-- ==== Sys2Proof/Machine/ImageTable.lean ====
section
/-! DEFINITION. The defining tables of the image parameters: section, name, items, range and default (R112, R539). -/

namespace Sys2Proof.Machine

/-- How the value of a parameter is laid out in its record (R539). -/
inductive ParamKind where
  /-- one 4-byte two's complement number -/
  | num
  /-- one 8-byte number -/
  | wide
  /-- between lo and hi elements of the given number of columns, each a 4-byte number -/
  | list (cols lo hi : Nat)
  /-- a 16-byte escapement block record (R322) -/
  | block
  deriving DecidableEq, Repr

/-- One row of a defining table. The default is none where the Default column reads a dash. -/
structure ParamRow where
  par : Param
  name : String
  sect : Nat
  first : Nat := 0
  last : Nat := 0
  kind : ParamKind := .num
  lo : Int := 0
  hi : Int := 0
  dflt : Option (List Int) := none
  deriving DecidableEq, Repr

/-- The parameters of section IDENT (type 1). -/
def paramRowsIdent : List ParamRow := [
  { par := .START, name := "START", sect := 1, lo := 0, hi := 1, dflt := some [0] },
  { par := .TIE, name := "TIE", sect := 1, lo := 0, hi := 255, dflt := some [0] },
  { par := .MASTERS, name := "MASTERS", sect := 1, kind := .list 1 0 256, lo := 0, hi := 255, dflt := some [] },
  { par := .COORD, name := "COORD", sect := 1, lo := 0, hi := 255, dflt := some [0] },
  { par := .HIST_AUTO, name := "HIST_AUTO", sect := 1, lo := 0, hi := 1, dflt := some [0] }]

/-- The parameters of section POP (type 2). DESIGN CHOICE (log entry 83): ISO_WARN and ISO_TRIP, for which R162 gives no default, must
appear. -/
def paramRowsPop : List ParamRow := [
  { par := .CELL, name := "CELL", sect := 2, first := 1, last := 96, lo := 0, hi := 1, dflt := some [1] },
  { par := .THM_TAB, name := "THM_TAB", sect := 2, first := 1, last := 32, lo := 0, hi := 4, dflt := some [4] },
  { par := .TAB, name := "TAB", sect := 2, first := 0, last := 3, kind := .list 2 2 64, lo := (-32768), hi := 65535, dflt := some [] },
  { par := .R_SH, name := "R_SH", sect := 2, first := 1, last := 2, lo := 10000, hi := 10000000, dflt := some [0] },
  { par := .HV, name := "HV", sect := 2, first := 0, last := 3, lo := 0, hi := 1, dflt := some [0] },
  { par := .ID_EN, name := "ID_EN", sect := 2, lo := 0, hi := 1, dflt := some [0] },
  { par := .ISO_EN, name := "ISO_EN", sect := 2, lo := 0, hi := 1, dflt := some [0] },
  { par := .ISO_PHASE, name := "ISO_PHASE", sect := 2, lo := 1000, hi := 10000, dflt := some [1000] },
  { par := .ISO_WARN, name := "ISO_WARN", sect := 2, lo := 50, hi := 50000 },
  { par := .ISO_TRIP, name := "ISO_TRIP", sect := 2, lo := 50, hi := 50000 }]

/-- The parameters of section BEAT (type 3). -/
def paramRowsBeat : List ParamRow := [
  { par := .HOLDOVER, name := "HOLDOVER", sect := 3, lo := 1, hi := 255, dflt := some [16] },
  { par := .SRC_SEL, name := "SRC_SEL", sect := 3, lo := 0, hi := 2, dflt := some [0] },
  { par := .SYNC_PHASE, name := "SYNC_PHASE", sect := 3, lo := 0, hi := 999, dflt := some [0] },
  { par := .CANT_PHASE, name := "CANT_PHASE", sect := 3, lo := 0, hi := 999, dflt := some [0] },
  { par := .FALL_WIN, name := "FALL_WIN", sect := 3, lo := 0, hi := 1, dflt := some [0] },
  { par := .RISE_BEAT, name := "RISE_BEAT", sect := 3, lo := 0, hi := 1, dflt := some [0] },
  { par := .EN, name := "EN", sect := 3, first := 0, last := 3, lo := 0, hi := 1, dflt := some [0] },
  { par := .MODE, name := "MODE", sect := 3, first := 0, last := 3, lo := 0, hi := 2, dflt := some [0] },
  { par := .LEN, name := "LEN", sect := 3, first := 0, last := 3, lo := 1, hi := 8, dflt := some [1] },
  { par := .OFS, name := "OFS", sect := 3, first := 0, last := 3, lo := 0, hi := 900, dflt := some [0] },
  { par := .GROUP, name := "GROUP", sect := 3, first := 0, last := 3, lo := 1, hi := 15, dflt := some [1] },
  { par := .NEXT, name := "NEXT", sect := 3, first := 0, last := 3, lo := 0, hi := 1023, dflt := some [0] }]

/-- The parameters of section THRESH (type 4). -/
def paramRowsThresh0 : List ParamRow := [
  { par := .OW_PERIOD, name := "OW_PERIOD", sect := 4, lo := 1, hi := 600, dflt := some [10] },
  { par := .OW_DEV, name := "OW_DEV", sect := 4, lo := 20, hi := 500, dflt := some [100] },
  { par := .OW_MARGIN, name := "OW_MARGIN", sect := 4, lo := 10, hi := 500, dflt := some [100] },
  { par := .OW_GRACE, name := "OW_GRACE", sect := 4, lo := 0, hi := 3600, dflt := some [30] },
  { par := .OW_REACT, name := "OW_REACT", sect := 4, lo := 0, hi := 2, dflt := some [1] },
  { par := .CHK_TOL, name := "CHK_TOL", sect := 4, lo := 5, hi := 100, dflt := some [20] },
  { par := .SUM_TOL, name := "SUM_TOL", sect := 4, lo := 200, hi := 20000, dflt := some [1500] },
  { par := .OV_LIM, name := "OV_LIM", sect := 4, lo := 64000, hi := 131071 },
  { par := .OV_TRIP, name := "OV_TRIP", sect := 4, lo := 64000, hi := 131071 },
  { par := .UV_LIM, name := "UV_LIM", sect := 4, lo := 0, hi := 128000 },
  { par := .UV_TRIP, name := "UV_TRIP", sect := 4, lo := 0, hi := 128000 },
  { par := .V_HYS, name := "V_HYS", sect := 4, lo := 0, hi := 2560, dflt := some [256] },
  { par := .DEB_V, name := "DEB_V", sect := 4, lo := 1, hi := 255, dflt := some [3] },
  { par := .DEB_CHK, name := "DEB_CHK", sect := 4, lo := 1, hi := 8, dflt := some [2] },
  { par := .OT_LIM, name := "OT_LIM", sect := 4, lo := (-5000), hi := 15000 },
  { par := .OT_TRIP, name := "OT_TRIP", sect := 4, lo := (-5000), hi := 15000 },
  { par := .UT_LIM, name := "UT_LIM", sect := 4, lo := (-5000), hi := 15000 },
  { par := .UT_TRIP, name := "UT_TRIP", sect := 4, lo := (-5000), hi := 15000 },
  { par := .T_HYS, name := "T_HYS", sect := 4, lo := 0, hi := 1000, dflt := some [200] },
  { par := .DEB_T, name := "DEB_T", sect := 4, lo := 1, hi := 10, dflt := some [2] },
  { par := .ICONT_CHG, name := "ICONT_CHG", sect := 4, lo := 1, hi := 2000000 },
  { par := .ICONT_DIS, name := "ICONT_DIS", sect := 4, lo := 1, hi := 2000000 },
  { par := .I2T_MAX, name := "I2T_MAX", sect := 4, lo := 1, hi := 1000000000 },
  { par := .ITRIP_CHG, name := "ITRIP_CHG", sect := 4, lo := 1, hi := 524287 },
  { par := .ITRIP_DIS, name := "ITRIP_DIS", sect := 4, lo := 1, hi := 524287 }]

def paramRowsThresh1 : List ParamRow := [
  { par := .FT_VOTE, name := "FT_VOTE", sect := 4, lo := 0, hi := 1, dflt := some [0] },
  { par := .ISO_DEB, name := "ISO_DEB", sect := 4, lo := 1, hi := 10, dflt := some [1] },
  { par := .T_PULLIN, name := "T_PULLIN", sect := 4, lo := 10, hi := 100, dflt := some [50] },
  { par := .ECO_DUTY, name := "ECO_DUTY", sect := 4, lo := 10, hi := 100, dflt := some [35] },
  { par := .PC_PCT, name := "PC_PCT", sect := 4, lo := 500, hi := 990, dflt := some [950] },
  { par := .PC_TMIN, name := "PC_TMIN", sect := 4, lo := 0, hi := 10000, dflt := some [50] },
  { par := .PC_TMAX, name := "PC_TMAX", sect := 4, lo := 10, hi := 10000, dflt := some [2000] },
  { par := .PC_RETRY, name := "PC_RETRY", sect := 4, lo := 0, hi := 3, dflt := some [1] },
  { par := .PC_COOL, name := "PC_COOL", sect := 4, lo := 1000, hi := 600000, dflt := some [30000] },
  { par := .T_OVL, name := "T_OVL", sect := 4, lo := 5, hi := 500, dflt := some [20] },
  { par := .T_FTC, name := "T_FTC", sect := 4, lo := 10, hi := 1000, dflt := some [100] },
  { par := .I_OPEN, name := "I_OPEN", sect := 4, lo := 1, hi := 65535, dflt := some [5000] },
  { par := .T_CURFREE, name := "T_CURFREE", sect := 4, lo := 10, hi := 5000, dflt := some [200] },
  { par := .T_NEG_DLY, name := "T_NEG_DLY", sect := 4, lo := 1, hi := 100, dflt := some [10] },
  { par := .T_WELD, name := "T_WELD", sect := 4, lo := 10, hi := 10000, dflt := some [1000] },
  { par := .WELD_PCT, name := "WELD_PCT", sect := 4, lo := 50, hi := 900, dflt := some [200] },
  { par := .T_MIRROR, name := "T_MIRROR", sect := 4, lo := 10, hi := 500, dflt := some [100] },
  { par := .IN_DEB, name := "IN_DEB", sect := 4, lo := 1, hi := 50, dflt := some [5] },
  { par := .REQ_SRC, name := "REQ_SRC", sect := 4, lo := 0, hi := 7, dflt := some [1] },
  { par := .ROLE, name := "ROLE", sect := 4, first := 1, last := 8, lo := 0, hi := 4, dflt := some [0] },
  { par := .FAST, name := "FAST", sect := 4, first := 1, last := 8, lo := 0, hi := 1, dflt := some [0] },
  { par := .FUNC, name := "FUNC", sect := 4, first := 1, last := 8, lo := 0, hi := 4, dflt := some [0] },
  { par := .IN_OUT, name := "IN_OUT", sect := 4, first := 1, last := 8, lo := 1, hi := 8, dflt := some [1] },
  { par := .TW_g, name := "TW_g", sect := 4, first := 0, last := 5, lo := (-4000), hi := 17500, dflt := some [10000] },
  { par := .TT_g, name := "TT_g", sect := 4, first := 0, last := 5, lo := (-4000), hi := 17500, dflt := some [11000] }]

def paramRowsThresh2 : List ParamRow := [
  { par := .TS_g, name := "TS_g", sect := 4, first := 0, last := 5, lo := (-4000), hi := 17500, dflt := some [12500] },
  { par := .HYS_g, name := "HYS_g", sect := 4, first := 0, last := 5, lo := 50, hi := 2000, dflt := some [300] },
  { par := .GRP, name := "GRP", sect := 4, first := 1, last := 32, lo := 0, hi := 15, dflt := some [15] }]

/-- The parameters of section THRESH (type 4), all of them. -/
def paramRowsThresh : List ParamRow := paramRowsThresh0 ++ paramRowsThresh1 ++ paramRowsThresh2

/-- The parameters of section ESC (type 5). -/
def paramRowsEsc0 : List ParamRow := [
  { par := .BLOCK, name := "BLOCK", sect := 5, first := 0, last := 255, kind := .block, lo := 0, hi := 0, dflt := some [] },
  { par := .OPEN_REQ, name := "OPEN_REQ", sect := 5, lo := 0, hi := 65535 },
  { par := .SAFE_REQ, name := "SAFE_REQ", sect := 5, lo := 0, hi := 65535 },
  { par := .CLOSE_PERMIT, name := "CLOSE_PERMIT", sect := 5, lo := 0, hi := 65535 },
  { par := .FAST_TRIP, name := "FAST_TRIP", sect := 5, lo := 0, hi := 65535, dflt := some [32767] },
  { par := .OUT1, name := "OUT1", sect := 5, lo := 0, hi := 65535, dflt := some [32767] },
  { par := .OUT2, name := "OUT2", sect := 5, lo := 0, hi := 65535, dflt := some [32767] },
  { par := .OUT3, name := "OUT3", sect := 5, lo := 0, hi := 65535, dflt := some [32767] },
  { par := .OUT4, name := "OUT4", sect := 5, lo := 0, hi := 65535, dflt := some [32767] },
  { par := .OUT5, name := "OUT5", sect := 5, lo := 0, hi := 65535, dflt := some [32767] },
  { par := .OUT6, name := "OUT6", sect := 5, lo := 0, hi := 65535, dflt := some [32767] },
  { par := .OUT7, name := "OUT7", sect := 5, lo := 0, hi := 65535, dflt := some [32767] },
  { par := .OUT8, name := "OUT8", sect := 5, lo := 0, hi := 65535, dflt := some [32767] },
  { par := .NFLT, name := "NFLT", sect := 5, lo := 0, hi := 65535, dflt := some [32767] },
  { par := .INH, name := "INH", sect := 5, lo := 0, hi := 65535, dflt := some [32767] },
  { par := .ESC_DIVTOL, name := "ESC_DIVTOL", sect := 5, lo := 2, hi := 64, dflt := some [12] },
  { par := .HOST_SUP, name := "HOST_SUP", sect := 5, lo := 0, hi := 1, dflt := some [0] },
  { par := .RUNDOWN_MAX, name := "RUNDOWN_MAX", sect := 5, lo := 0, hi := 28800, dflt := some [0] },
  { par := .RD_CCL, name := "RD_CCL", sect := 5, lo := 0, hi := 2000000, dflt := some [0] },
  { par := .RD_DCL, name := "RD_DCL", sect := 5, lo := 0, hi := 2000000, dflt := some [0] },
  { par := .TP_PER, name := "TP_PER", sect := 5, lo := 1, hi := 60, dflt := some [10] },
  { par := .TP_OFF_LEN, name := "TP_OFF_LEN", sect := 5, lo := 100, hi := 500, dflt := some [300] },
  { par := .TP_ON_LEN, name := "TP_ON_LEN", sect := 5, lo := 20, hi := 200, dflt := some [100] },
  { par := .IN_DISC, name := "IN_DISC", sect := 5, lo := 1, hi := 1000, dflt := some [100] },
  { par := .T_PAIR, name := "T_PAIR", sect := 5, lo := 0, hi := 10, dflt := some [2] }]

def paramRowsEsc1 : List ParamRow := [
  { par := .T_SINGLE, name := "T_SINGLE", sect := 5, lo := 0, hi := 65535, dflt := some [1000] },
  { par := .T_RX, name := "T_RX", sect := 5, lo := 1, hi := 65535, dflt := some [100] },
  { par := .SEQ_WIN, name := "SEQ_WIN", sect := 5, lo := 1, hi := 16, dflt := some [4] },
  { par := .TS_WIN, name := "TS_WIN", sect := 5, lo := 1, hi := 65535, dflt := some [1000] },
  { par := .T_RDRX, name := "T_RDRX", sect := 5, lo := 0, hi := 28800, dflt := some [0] }]

/-- The parameters of section ESC (type 5), all of them. -/
def paramRowsEsc : List ParamRow := paramRowsEsc0 ++ paramRowsEsc1

/-- The parameters of section EST (type 6). -/
def paramRowsEst0 : List ParamRow := [
  { par := .FREQ, name := "FREQ", sect := 6, first := 0, last := 3, lo := 0, hi := 2000000, dflt := some [0] },
  { par := .IMP_SRC, name := "SRC", sect := 6, first := 0, last := 3, lo := 0, hi := 2, dflt := some [0] },
  { par := .IMP_CYC, name := "IMP_CYC", sect := 6, lo := 2, hi := 32, dflt := some [4] },
  { par := .IMP_NAVG, name := "IMP_NAVG", sect := 6, lo := 1, hi := 64, dflt := some [8] },
  { par := .IMP_COHMIN, name := "IMP_COHMIN", sect := 6, lo := 0, hi := 10000, dflt := some [8100] },
  { par := .IMP_IMIN, name := "IMP_IMIN", sect := 6, lo := 1, hi := 65535, dflt := some [100] },
  { par := .IMP_ALPHA, name := "IMP_ALPHA", sect := 6, lo := 1, hi := 255, dflt := some [32] },
  { par := .IMP_SOCUNC, name := "IMP_SOCUNC", sect := 6, lo := 0, hi := 100000, dflt := some [5000] },
  { par := .IMP_REQ_AMP, name := "IMP_REQ_AMP", sect := 6, lo := 0, hi := 65535, dflt := some [0] },
  { par := .E1, name := "E1", sect := 6, lo := (-5000), hi := 15000, dflt := some [-2000] },
  { par := .E2, name := "E2", sect := 6, lo := (-5000), hi := 15000, dflt := some [-1000] },
  { par := .E3, name := "E3", sect := 6, lo := (-5000), hi := 15000, dflt := some [0] },
  { par := .E4, name := "E4", sect := 6, lo := (-5000), hi := 15000, dflt := some [1000] },
  { par := .E5, name := "E5", sect := 6, lo := (-5000), hi := 15000, dflt := some [2000] },
  { par := .E6, name := "E6", sect := 6, lo := (-5000), hi := 15000, dflt := some [3000] },
  { par := .E7, name := "E7", sect := 6, lo := (-5000), hi := 15000, dflt := some [4000] },
  { par := .CELL_THERMISTOR_MAP, name := "Cell_thermistor_map", sect := 6, kind := .list 1 96 96, lo := 0, hi := 32 },
  { par := .DEFAULT_IMPEDANCE_TABLE, name := "Default_impedance_table", sect := 6, kind := .list 2 320 320, lo := (-18000), hi := 16777215 },
  { par := .IMP_TSLOT, name := "IMP_TSLOT", sect := 6, lo := 0, hi := 4, dflt := some [4] },
  { par := .IMP_TAGE, name := "IMP_TAGE", sect := 6, lo := 1000, hi := 3600000, dflt := some [60000] },
  { par := .TINT, name := "TINT", sect := 6, kind := .list 2 2 16, lo := (-32768), hi := 32767, dflt := some [] },
  { par := .EST_R_SH, name := "R_SH", sect := 6, lo := 10000, hi := 10000000, dflt := some [0] },
  { par := .IMP_EN, name := "IMP_EN", sect := 6, lo := 0, hi := 1, dflt := some [0] },
  { par := .SW_EN, name := "SW_EN", sect := 6, lo := 0, hi := 1, dflt := some [0] },
  { par := .REQ_EN, name := "REQ_EN", sect := 6, lo := 0, hi := 1, dflt := some [0] }]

_ _ _ _

§ **Task to complete**: Your reply should hold only the lines from the first line of the records through the one with "par := .COORD, name", reproduced word for word.

§ **Response to the exercise**:
-- ==== Sys2Proof/Machine/ImageTable.lean ====
section
/-! DEFINITION. The defining tables of the image parameters: section, name, items, range and default (R112, R539). -/

namespace Sys2Proof.Machine

/-- How the value of a parameter is laid out in its record (R539). -/
inductive ParamKind where
  /-- one 4-byte two's complement number -/
  | num
  /-- one 8-byte number -/
  | wide
  /-- between lo and hi elements of the given number of columns, each a 4-byte number -/
  | list (cols lo hi : Nat)
  /-- a 16-byte escapement block record (R322) -/
  | block
  deriving DecidableEq, Repr

/-- One row of a defining table. The default is none where the Default column reads a dash. -/
structure ParamRow where
  par : Param
  name : String
  sect : Nat
  first : Nat := 0
  last : Nat := 0
  kind : ParamKind := .num
  lo : Int := 0
  hi : Int := 0
  dflt : Option (List Int) := none
  deriving DecidableEq, Repr

/-- The parameters of section IDENT (type 1). -/
def paramRowsIdent : List ParamRow := [
  { par := .START, name := "START", sect := 1, lo := 0, hi := 1, dflt := some [0] },
  { par := .TIE, name := "TIE", sect := 1, lo := 0, hi := 255, dflt := some [0] },
  { par := .MASTERS, name := "MASTERS", sect := 1, kind := .list 1 0 256, lo := 0, hi := 255, dflt := some [] },
  { par := .COORD, name := "COORD", sect := 1, lo := 0, hi := 255, dflt := some [0] },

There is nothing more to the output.